Firefly provides a centralized layer to track infrastructure, detect drift continuously, enforce policies, and standardize Terraform usage across teams.

A common question in Terraform setups is where to store the state file: S3, GCS, or another backend. At a small scale, this works, for example, you configure a remote backend, enable state locking, and run terraform apply. This breaks once multiple engineers and CI pipelines start applying changes to the same infrastructure.

In a multi-cloud setup with hundreds of resources, the problem is not where the state lives. The problem is whether the state still reflects actual resources. Teams run Terraform apply through pipelines. Shared resources like aws_vpc, aws_subnet, and aws_iam_role are used across services. Manual updates during incidents are not written back to the Terraform state.

This is where failures appear. A terraform plan shows no changes, but terraform apply updates to an existing aws_security_group because the state is outdated. A variable change in one module forces the recreation of an aws_instance used by another service. Two environments using the same module diverge because different tfvars were applied.

At this point, Terraform is no longer just provisioning resources. Every terraform apply reads state, compares it with the configuration, and updates resources based on that diff. If the state is incorrect or shared across unrelated components, Terraform apply can update unintended resources, recreate existing infrastructure, or overwrite manual fixes.

This guide focuses on structuring Terraform so that terraform plan reflects actual resources, terraform apply only updates intended resources, and state remains consistent across pipelines and environments.
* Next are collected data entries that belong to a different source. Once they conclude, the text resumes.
-- ==== Sys2Proof/Laws/Run.lean ====
section
/-! SUPPORT. What the shared operations of the serial port can do, said once: a list of line writes is sent whole, or is
cut at the first that fails; and the algebra of `State.emitted`, `State.lost`, `State.withSeq`. -/

namespace Sys2Proof.Machine

/-! ### The algebra of emitted events -/

@[simp] theorem Lines.follow_nil (ls : Lines) : ls.follow [] = ls := rfl

theorem Lines.follow_append (ls : Lines) (a b : List Event) : ls.follow (a ++ b) = (ls.follow a).follow b := by
  simp [Lines.follow, List.foldl_append]

@[simp] theorem Observer.watch_nil (n : Nat) (o : Observer) : o.watch n [] = o := rfl

@[simp] theorem Observer.watch_cons (n : Nat) (o : Observer) (e : Event) (es : List Event) :
    o.watch n (e :: es) = (o.onEvent n e).watch n es := rfl

theorem Observer.watch_append (n : Nat) (o : Observer) (a b : List Event) :
    o.watch n (a ++ b) = (o.watch n a).watch n b := by
  simp [Observer.watch, List.foldl_append]

@[simp] theorem State.emitted_nil (s : State) : s.emitted [] = s := by simp [State.emitted]

@[simp] theorem State.emitted_moduleCount (es : List Event) (s : State) : (s.emitted es).moduleCount = s.moduleCount :=
  rfl

theorem State.emitted_emitted (a b : List Event) (s : State) : (s.emitted a).emitted b = s.emitted (a ++ b) := by
  simp [State.emitted, Lines.follow_append, Observer.watch_append, State.moduleCount]

@[simp] theorem State.emitted_trace (es : List Event) (s : State) : (s.emitted es).trace = s.trace ++ es := by
  simp [State.emitted, State.trace]

@[simp] theorem State.emitted_pinAnswer (es : List Event) (s : State) (j : Nat) :
    (s.emitted es).pinAnswer j = s.pinAnswer (es.length + j) := Feed.peek_skip _ _ _ _

@[simp] theorem State.withSeq_withSeq (q r : SeqPos) (s : State) : (s.withSeq q).withSeq r = s.withSeq r := rfl

@[simp] theorem State.withSeq_emitted (q : SeqPos) (es : List Event) (s : State) :
    (s.withSeq q).emitted es = (s.emitted es).withSeq q := rfl

@[simp] theorem State.withSeq_lost (q : SeqPos) (l : Line) (s : State) :
    (s.withSeq q).lost l = (s.lost l).withSeq q := rfl

@[simp] theorem State.withSeq_pinAnswer (q : SeqPos) (s : State) (j : Nat) :
    (s.withSeq q).pinAnswer j = s.pinAnswer j := rfl

@[simp] theorem State.withSeq_moduleCount (q : SeqPos) (s : State) : (s.withSeq q).moduleCount = s.moduleCount := rfl

@[simp] theorem State.withSeq_seq (q : SeqPos) (s : State) : (s.withSeq q).seq = q := rfl

theorem State.atWrite_eq_withSeq (b k : Nat) (sub : SubStep) (s : State) :
    s.atWrite b k sub = s.withSeq { s.seq with b := b, k := k, s := sub } := rfl

theorem State.atModule_eq_withSeq (p : Phase) (i r : Nat) (s : State) :
    s.atModule p i r = s.withSeq { s.seq with phase := p, i := i, r := r } := rfl

/-! ### Runs -/

@[simp] theorem Run.ok_andThen (s : State) (k : State → Run) : (Run.ok s).andThen k = k s := rfl

@[simp] theorem Run.raise_andThen (e : Err) (s : State) (k : State → Run) : (Run.raise e s).andThen k = Run.raise e s :=
  rfl

@[simp] theorem Run.ok_onRaise (s : State) (f : State → State) : (Run.ok s).onRaise f = Run.ok s := rfl

@[simp] theorem Run.raise_onRaise (e : Err) (s : State) (f : State → State) :
    (Run.raise e s).onRaise f = Run.raise e (f s) := rfl

theorem Run.andThen_assoc (r : Run) (f g : State → Run) : (r.andThen f).andThen g = r.andThen fun s => (f s).andThen g := by
  rcases r with ⟨_ | e, s⟩ <;> rfl

@[simp] theorem conclude_ok (f : State → State) (s : State) : conclude f (Run.ok s) = (f s).retire := rfl

@[simp] theorem conclude_raise (f : State → State) (e : Err) (s : State) :
    conclude f (Run.raise e s) = takeError e s := rfl

/-- The two ends of a run, with nothing between them. -/
theorem Run.cases (r : Run) : (∃ s, r = Run.ok s) ∨ ∃ e s, r = Run.raise e s := by
  rcases r with ⟨_ | e, s⟩
  · exact .inl ⟨s, rfl⟩
  · exact .inr ⟨e, s, rfl⟩

theorem takeError_eq_failed (e : Err) (s : State) : takeError e s = s.failed e s.seq := rfl

theorem answer_retire_eq_ended (r : Result) (s : State) : (s.answer r).retire = s.ended r := rfl

/-! ### Line writes -/

/-- The coordinates after line writes. -/
def seqAfter (ws : List LineWrite) (q : SeqPos) : SeqPos :=
  ws.foldl (fun q w => { q with b := w.b, k := w.k, s := w.sub }) q

theorem seqAfter_fields (ws : List LineWrite) (q : SeqPos) :
    (seqAfter ws q).op = q.op ∧ (seqAfter ws q).phase = q.phase ∧ (seqAfter ws q).i = q.i ∧ (seqAfter ws q).r = q.r := by
  induction ws generalizing q with
  | nil => exact ⟨rfl, rfl, rfl, rfl⟩
  | cons w ws ih => exact ih _

/-- The coordinates after line writes the last of which is `w`: those of `w`, with the operation's part kept. -/
theorem seqAfter_take {ws : List LineWrite} {j : Nat} {w : LineWrite} (h : ws[j]? = some w) (q : SeqPos) :
    seqAfter (ws.take (j + 1)) q = { q with b := w.b, k := w.k, s := w.sub } := by
  obtain ⟨hj, rfl⟩ := List.getElem?_eq_some_iff.1 h
  obtain ⟨h1, h2, h3, h4⟩ := seqAfter_fields (ws.take j) q
  rw [List.take_succ_eq_append_getElem hj]
  simp only [seqAfter, List.foldl_append, List.foldl_cons, List.foldl_nil] at h1 h2 h3 h4 ⊢
  rw [h1, h2, h3, h4]

/-- A line write that PinOracle lets pass. -/
theorem lineWrite_ok {w : LineWrite} {s : State} (h : s.pinAnswer 0 = true) :
    lineWrite w s = Run.ok ((s.emitted [w.event]).withSeq (seqAfter [w] s.seq)) := by
  simp only [lineWrite, h, if_true]
  rfl

/-- A line write that fails (40_serial_port R112). -/
theorem lineWrite_fail {w : LineWrite} {s : State} (h : s.pinAnswer 0 = false) :
    lineWrite w s = Run.raise .data ((s.lost w.line).withSeq (seqAfter [w] s.seq)) := by
  simp only [lineWrite, h]
  rfl

/-- Line writes that PinOracle lets pass are all done. -/
theorem driveAll_ok {ws : List LineWrite} {s : State} (h : s.pinsOk ws.length) :
    driveAll ws s = Run.ok ((s.emitted (ws.map LineWrite.event)).withSeq (seqAfter ws s.seq)) := by
  induction ws generalizing s with
  | nil => simp [driveAll, seqAfter, State.withSeq]
  | cons w ws ih =>
    have h0 : s.pinAnswer 0 = true := h 0 (by simp)
    rw [driveAll, lineWrite_ok h0, Run.ok_andThen, ih]
    · simp only [State.withSeq_emitted, State.withSeq_withSeq, State.emitted_emitted, List.map_cons, List.singleton_append,
        State.withSeq_seq]
      rfl
    · intro j hj
      have := h (j + 1) (by simpa using hj)
      simpa [Nat.add_comm] using this

/-- Line writes are cut at the first that fails: those before it are done, it leaves its line Unknown, and nothing after
it happens (40_serial_port R112, 60_exceptions R291). -/
theorem driveAll_cut {ws : List LineWrite} {s : State} {j : Nat} {w : LineWrite} (hw : ws[j]? = some w)
    (hok : s.pinsOk j) (hf : s.pinAnswer j = false) :
    driveAll ws s = Run.raise .data
      (((s.emitted ((ws.take j).map LineWrite.event)).lost w.line).withSeq (seqAfter (ws.take (j + 1)) s.seq)) := by
  induction ws generalizing s j with
  | nil => simp at hw
  | cons v ws ih =>
    cases j with
    | zero =>
      obtain rfl : v = w := by simpa using hw
      rw [driveAll, lineWrite_fail hf, Run.raise_andThen]
      simp [seqAfter]
    | succ j =>
      have h0 : s.pinAnswer 0 = true := hok 0 (by simp)
      rw [driveAll, lineWrite_ok h0, Run.ok_andThen, ih (j := j) (by simpa using hw)]
      · simp only [State.withSeq_emitted, State.withSeq_lost, State.withSeq_withSeq, State.emitted_emitted, List.take_succ_cons,
          List.map_cons, List.singleton_append, State.withSeq_seq]
        rfl
      · intro k hk
        have := hok (k + 1) (by omega)
        simpa [Nat.add_comm] using this
      · simpa [Nat.add_comm] using hf

/-- Line writes either all pass or are cut at the first that fails. -/
theorem driveAll_cases (ws : List LineWrite) (s : State) :
    s.pinsOk ws.length ∨ ∃ j w, ws[j]? = some w ∧ s.pinsOk j ∧ s.pinAnswer j = false := by
  induction ws generalizing s with
  | nil => exact .inl fun j hj => absurd hj (by simp)
  | cons v ws ih =>
    cases h0 : s.pinAnswer 0 with
    | false => exact .inr ⟨0, v, by simp, fun j hj => absurd hj (by omega), h0⟩
    | true =>
      rcases ih s.askPin with h | ⟨j, w, hw, hok, hf⟩
      · left
        intro j hj
        cases j with
        | zero => exact h0
        | succ j => simpa using h j (by simpa using hj)
      · refine .inr ⟨j + 1, w, by simpa using hw, ?_, by simpa using hf⟩
        intro k hk
        cases k with
        | zero => exact h0
        | succ k => simpa using hok k (by omega)

/-! ### Frames -/

@[simp] theorem bitWrites_length (b : Nat) (v : Byte) (k : Nat) : (bitWrites b v k).length = 3 := rfl

@[simp] theorem byteWrites_length (b : Nat) (v : Byte) : (byteWrites b v).length = 24 := rfl

@[simp] theorem bytesWrites_length (b : Nat) (vs : List Byte) : (bytesWrites b vs).length = 24 * vs.length := by
  induction vs generalizing b with
  | nil => rfl
  | cons v vs ih => simp [bytesWrites, ih]; omega

@[simp] theorem frameWrites_length (buf : List Byte) : (frameWrites buf).length = 2 + 24 * buf.length := by
  simp [frameWrites]; omega

@[simp] theorem frameEvents_length (buf : List Byte) : (frameEvents buf).length = 2 + 24 * buf.length := by
  simp [frameEvents]

/-- W_NOOP is two zero bytes, so that a buffer of W_NOOP is all zeros (40_serial_port R115). -/
theorem noopBuffer_eq (n : Nat) : noopBuffer n = List.replicate (2 * n) 0x00#8 := by
  induction n with
  | zero => rfl
  | succ n ih =>
    rw [noopBuffer] at ih
    rw [noopBuffer, List.replicate_succ, List.flatten_cons, ih, Nat.mul_succ, Nat.add_comm, List.replicate_add]
    rfl

@[simp] theorem wireBuffer_length (n i : Nat) (sel dat : Byte) : (wireBuffer n i sel dat).length = 2 * n := by
  simp [wireBuffer, placeWord, noopBuffer_eq]

end Sys2Proof.Machine
end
The Terraform Operating Model for Large-Scale Infrastructure

Terraform best practices usually focus on module structure, variables, and provider configuration. That does not prevent failures during Terraform plan and Terraform apply. Terraform reliability depends on how terraform plan and terraform apply are executed against remote state, not just how .tf files are written.

In most setups, multiple CI pipelines operate on shared resources such as aws_vpc, aws_subnet, and aws_iam_role, all backed by the same remote state. In this setup, terraform plan calculates changes using the current state, and terraform apply executes those changes and updates the state.

For this to remain predictable, both commands must operate on the same, up-to-date state and must not run concurrently.

If this is not enforced, the plan that is reviewed in CI no longer represents what is applied. A pipeline can generate a terraform plan, another pipeline can update the state, and the original apply will still proceed using outdated assumptions. Similarly, concurrent terraform apply runs without proper locking can overwrite state changes, leading to partial or unintended updates.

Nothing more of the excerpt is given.